The founding fathers contemplated that the Commonwealth would play a central role in company law. Later there was a decision of the High Court of Australia at the time of the reserve powers doctrine which unfortunately put back the development of this area for some time until the Rocla Pipes case in which the High Court repudiated what had gone before and helped lead on to the present situation. In my view, the legislation is worthy of passage through this Parliament. It should be passed. The difficulties that arise in terms of uncertainty or in terms of disputes that have to be resolved by the High Court become peripheral when balanced against what will be gained. The central point is that we will have very good legislation to help the corporate sector develop along with Australia's economic development in future. If we are to be a vibrant and vigorous economic entity we need a vibrant and vigorous corporate sector, and we are more likely to have that and have it in greater abundance under this scheme than under the cooperative scheme.

I now turn to the report of the Joint Select Committee on Corporations Legis- lation and to the setting up of a panel which will have the power to make declarations of unacceptable conduct. At present that is done by the NCSC. Under the Bill, the Australian Securities Commission (ASC) will have the ability to collect evidence and having collected it to put it before the panel. The majority of the Committee, on a casting vote, said that the ASC should also have the ability, in addition to collecting evidence the panel and to its other powers, to make declarations. I heard Senator Alston speak on this subject and I agree with him that matters of propriety, civil liberties and tradition require that the investigative and the prosecuting functions be separated out from the judging function. It is appropriate that I quote the Vice-Chancellor, Sir Knight Bruce, in Pearse v.
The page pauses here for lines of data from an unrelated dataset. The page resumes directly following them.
-- ==== Sys2Proof/Machine/Assembler.lean ====
section
/-! DEFINITION. The notation for host programs: the operation syntax of 30_encoding.md R98 and the pseudo-instructions of
R99, from text to the list of host operations. It is notation only (92_eei_decisions.md D35); no step uses it.
What R98 leaves open is fixed in log 13, and what R99 leaves open in log 18. -/

namespace Sys2Proof.Machine

/-- One line of a host program: a host operation or command of 30_encoding.md R98, or a pseudo-instruction of R99. -/
inductive AsmLine where
  | op (h : HostOp)
  | command (i : Instr)
  | crc32 (a n : Word)
  | crcUpd (a n : Word)
  | adler32 (a n : Word)
  | adlerUpd (a n : Word)
  | inBytes (a : Word) (bs : List Byte)
  | zcfgSet (cinfo level : Word)
  | ihdr (w h bd ct cm fm im : Word)
  | idat (a n : Word)
  | iend
deriving DecidableEq, Repr

/-- A command line: `WR CMD, word` (30_encoding.md R98). -/
def asmCommand (i : Instr) : HostOp := commandOp (encode i)

/-- SRC_ADDR and SRC_LEN, then a block command (30_encoding.md R99). -/
def asmBlock (a n : Word) (i : Instr) : List HostOp :=
  [.regWrite 0x10#32 a, .regWrite 0x14#32 n, asmCommand i]

/-- INW a, b0 ; INW a+1, b1 ; ... (30_encoding.md R99). DESIGN CHOICE: past address 0xFFFFFFFF the addresses go on from
0, which the spec leaves open (log 18). -/
def asmBytes : Word → List Byte → List HostOp
  | _, [] => []
  | a, b :: bs => .inWrite a b :: asmBytes (a + 1#32) bs

/-- The host operations of a line (30_encoding.md R98, R99). -/
def expand : AsmLine → List HostOp
  | .op h => [h]
  | .command i => [asmCommand i]
  | .crc32 a n => asmBlock a n .crcOneshot
  | .crcUpd a n => asmBlock a n .crcBlock
  | .adler32 a n => asmBlock a n .adlerOneshot
  | .adlerUpd a n => asmBlock a n .adlerBlock
  | .inBytes a bs => asmBytes a bs
  | .zcfgSet cinfo level => [.regWrite 0x28#32 ((level <<< 4) ||| cinfo)]
  | .ihdr w h bd ct cm fm im =>
    [.regWrite 0x2C#32 w, .regWrite 0x30#32 h,
     .regWrite 0x34#32 ((fm <<< 24) ||| (cm <<< 16) ||| (ct <<< 8) ||| bd),
     .regWrite 0x38#32 im, asmCommand .writeIhdr]
  | .idat a n => asmBlock a n .writeIdat
  | .iend => [asmCommand .writeIend]

/-! Text. -/

/-- The register names of 10_state.md R23, in the order of `regMap`. -/
def regNames : List String :=
  ["CMD", "STATUS", "CTRL", "FAULT_INFO", "SRC_ADDR", "SRC_LEN", "CRC_ACC", "ADLER",
   "ID", "RESULT", "ZCFG", "IHDR_WIDTH", "IHDR_HEIGHT", "IHDR_FMT", "IHDR_ILACE", "OUT_LEN"]

/-- The value of a digit character. -/
def digitValue (c : Char) : Option Nat :=
  if '0' ≤ c && c ≤ '9' then some (c.toNat - 48)
  else if 'a' ≤ c && c ≤ 'f' then some (c.toNat - 87)
  else if 'A' ≤ c && c ≤ 'F' then some (c.toNat - 55)
  else none

/-- The number that digits spell in a base, after a number already read. -/
def digitsValue (base : Nat) : Nat → List Char → Option Nat
  | acc, [] => some acc
  | acc, c :: cs =>
    match digitValue c with
    | some d => if d < base then digitsValue base (acc * base + d) cs else none
    | none => none

/-- A decimal or 0x number (30_encoding.md R98). -/
def numberValue : List Char → Option Nat
  | [] => none
  | '0' :: 'x' :: [] => none
  | '0' :: 'x' :: cs => digitsValue 16 0 cs
  | cs => digitsValue 10 0 cs

/-- A number of at most the given width; a larger one is refused. -/
def bitsValue (n : Nat) (cs : List Char) : Option (BitVec n) :=
  match numberValue cs with
  | some v => if v < 2 ^ n then some (BitVec.ofNat n v) else none
  | none => none

/-- A byte of a byte string: two hexadecimal digits, no prefix (00_scope.md R7). -/
def hexByte : List Char → Option Byte
  | [c, d] =>
    match digitsValue 16 0 [c, d] with
    | some v => some (BitVec.ofNat 8 v)
    | none => none
  | _ => none

/-- All of a list's values, or none if one is missing. -/
def allSome {α β : Type} (f : α → Option β) : List α → Option (List β)
  | [] => some []
  | a :: as =>
    match f a, allSome f as with
    | some b, some bs => some (b :: bs)
    | _, _ => none

/-- A register operand: a name of 10_state.md R23 or a numeric offset (30_encoding.md R98). -/
def regOperand (cs : List Char) : Option Word :=
  match regNames.findIdx? (· == String.ofList cs) with
  | some i => some (BitVec.ofNat 32 (4 * i))
  | none => bitsValue 32 cs

/-- A command mnemonic of format N (30_encoding.md R93). -/
def plainCommand : String → Option Instr
  | "CRC_INIT" => some .crcInit
  | "CRC_BLOCK" => some .crcBlock
  | "CRC_FINAL" => some .crcFinal
  | "CRC_ONESHOT" => some .crcOneshot
  | "ADLER_INIT" => some .adlerInit
  | "ADLER_BLOCK" => some .adlerBlock
  | "ADLER_FINAL" => some .adlerFinal
  | "ADLER_ONESHOT" => some .adlerOneshot
  | "ZLIB_HDR" => some .zlibHdr
  | "STREAM_NEW" => some .streamNew
  | "WRITE_IHDR" => some .writeIhdr
  | "WRITE_IDAT" => some .writeIdat
  | "WRITE_IEND" => some .writeIend
  | _ => none

/-- A command mnemonic of format B (30_encoding.md R93). -/
def byteCommand : String → Option (Byte → Instr)
  | "CRC_BYTE" => some .crcByte
  | "CRC_TBL_READ" => some .crcTblRead
  | "ADLER_BYTE" => some .adlerByte
  | _ => none

/-- A line with the two operands `a, n` of a block pseudo-instruction (30_encoding.md R99). -/
def blockLine (f : Word → Word → AsmLine) (args : List (List Char)) : Option AsmLine :=
  match allSome (bitsValue 32) args with
  | some [a, n] => some (f a n)
  | _ => none

/-- A command line: no operand for format N, one IMM8 in 0..255 for format B (30_encoding.md R98). -/
def commandLine (name : String) (args : List (List Char)) : Option AsmLine :=
  match plainCommand name, byteCommand name, args with
  | some i, _, [] => some (.command i)
  | none, some f, [x] => (bitsValue 8 x).map fun imm8 => .command (f imm8)
  | _, _, _ => none

/-- A line from its name and operands; none where the assembler refuses it. -/
def namedLine (name : String) (args : List (List Char)) : Option AsmLine :=
  match name with
  | "WR" =>
    match args with
    | [r, v] =>
      match regOperand r, bitsValue 32 v with
      | some o, some v => some (.op (.regWrite o v))
      | _, _ => none
    | _ => none
  | "RD" =>
    match args with
    | [r] => (regOperand r).map fun o => .op (.regRead o)
    | _ => none
  | "INW" =>
    match args with
    | [a, b] =>
      match bitsValue 32 a, bitsValue 8 b with
      | some a, some b => some (.op (.inWrite a b))
      | _, _ => none
    | _ => none
  | "INR" =>
    match args with
    | [a] => (bitsValue 32 a).map fun a => .op (.inRead a)
    | _ => none
  | "OUTR" =>
    match args with
    | [a] => (bitsValue 32 a).map fun a => .op (.outRead a)
    | _ => none
  | "RESET" =>
    match args with
    | [] => some (.op .reset)
    | _ => none
  | "CRC32" => blockLine .crc32 args
  | "CRCUPD" => blockLine .crcUpd args
  | "ADLER32" => blockLine .adler32 args
  | "ADLERUPD" => blockLine .adlerUpd args
  | "INBYTES" =>
    match args with
    | a :: bs =>
      match bitsValue 32 a, allSome hexByte bs with
      | some a, some (b :: bs) => some (.inBytes a (b :: bs))
      | _, _ => none
    | [] => none
  | "ZCFGSET" => blockLine .zcfgSet args
  | "IHDR" =>
    match allSome (bitsValue 32) args with
    | some [w, h, bd, ct, cm, fm, im] => some (.ihdr w h bd ct cm fm im)
    | _ => none
  | "IDAT" => blockLine .idat args
  | "IEND" =>
    match args with
    | [] => some .iend
    | _ => none
  | _ => commandLine name args

/-- Characters that separate the words of a line. -/
def isSeparator (c : Char) : Bool := c == ' ' || c == ',' || c == '\t'

/-- The words of a line, after the word being read; a comment begins at `;` (30_encoding.md R98). -/
def lineWords : List Char → List Char → List (List Char)
  | word, [] => if word.isEmpty then [] else [word.reverse]
  | word, c :: cs =>
    if c == ';' then (if word.isEmpty then [] else [word.reverse])
    else if isSeparator c then
      (if word.isEmpty then lineWords [] cs else word.reverse :: lineWords [] cs)
    else lineWords (c :: word) cs

/-- The host operations of one line of text: none where it is refused, the empty list for an empty or comment line. -/
def assembleLine (line : List Char) : Option (List HostOp) :=
  match lineWords [] line with
  | [] => some []
  | name :: args => (namedLine (String.ofList name) args).map expand

/-- The host operations of a program, one operation per line (30_encoding.md R98). -/
def assemble (lines : List (List Char)) : Option (List HostOp) :=
  (allSome assembleLine lines).map List.flatten

/-- s with a program as the host's list, at its beginning (log 4). -/
def loadProgram (ops : List HostOp) (s : State) : State := { s with program := ops, opIndex := 0 }

end Sys2Proof.Machine
end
Pearse when he said:

Truth, like all other good things, may be loved unwisely-may be pursued too keenly, may cost too much.

The submission made, I think by the NCSC, that the proposed ASC should have the power to make a declaration failed to take note of the warning given by the Vice-Chancellor on that occasion.

I say finally that a good deal of the material that is in the Bill came from the report of the Senate Committee on Constitutional and Legal Affairs. It is good to see that recommendations from reports by parliamentary committees do at times find their way into legislation. Some of the recommendations were: the use of plain English, and there has been an attempt to do that in this Bill; that comprehensive Commonwealth legislation be enacted and that has happened; and that the administration of company law be looked at, and that has also been done in the Bill.

I reiterate that this Bill ought to be passed. If it is not passed now it certainly will be passed in similar form in the future. As I understand the Opposition's approach, the constitutional power is its one major objection to the legislation. If it were constitutional and if it were appropriate for the Commonwealth to administer it, it would, in the opinion of the Opposition, be good legislation. All that is stopping its passage is this very timid approach to constitutional power. In those circumstances, it is a pity that a little more courage could not be shown to allow this very important legislation to be enacted so that the economy of this country and the administration of the corporate sector which is so essential to it could go from strength to strength.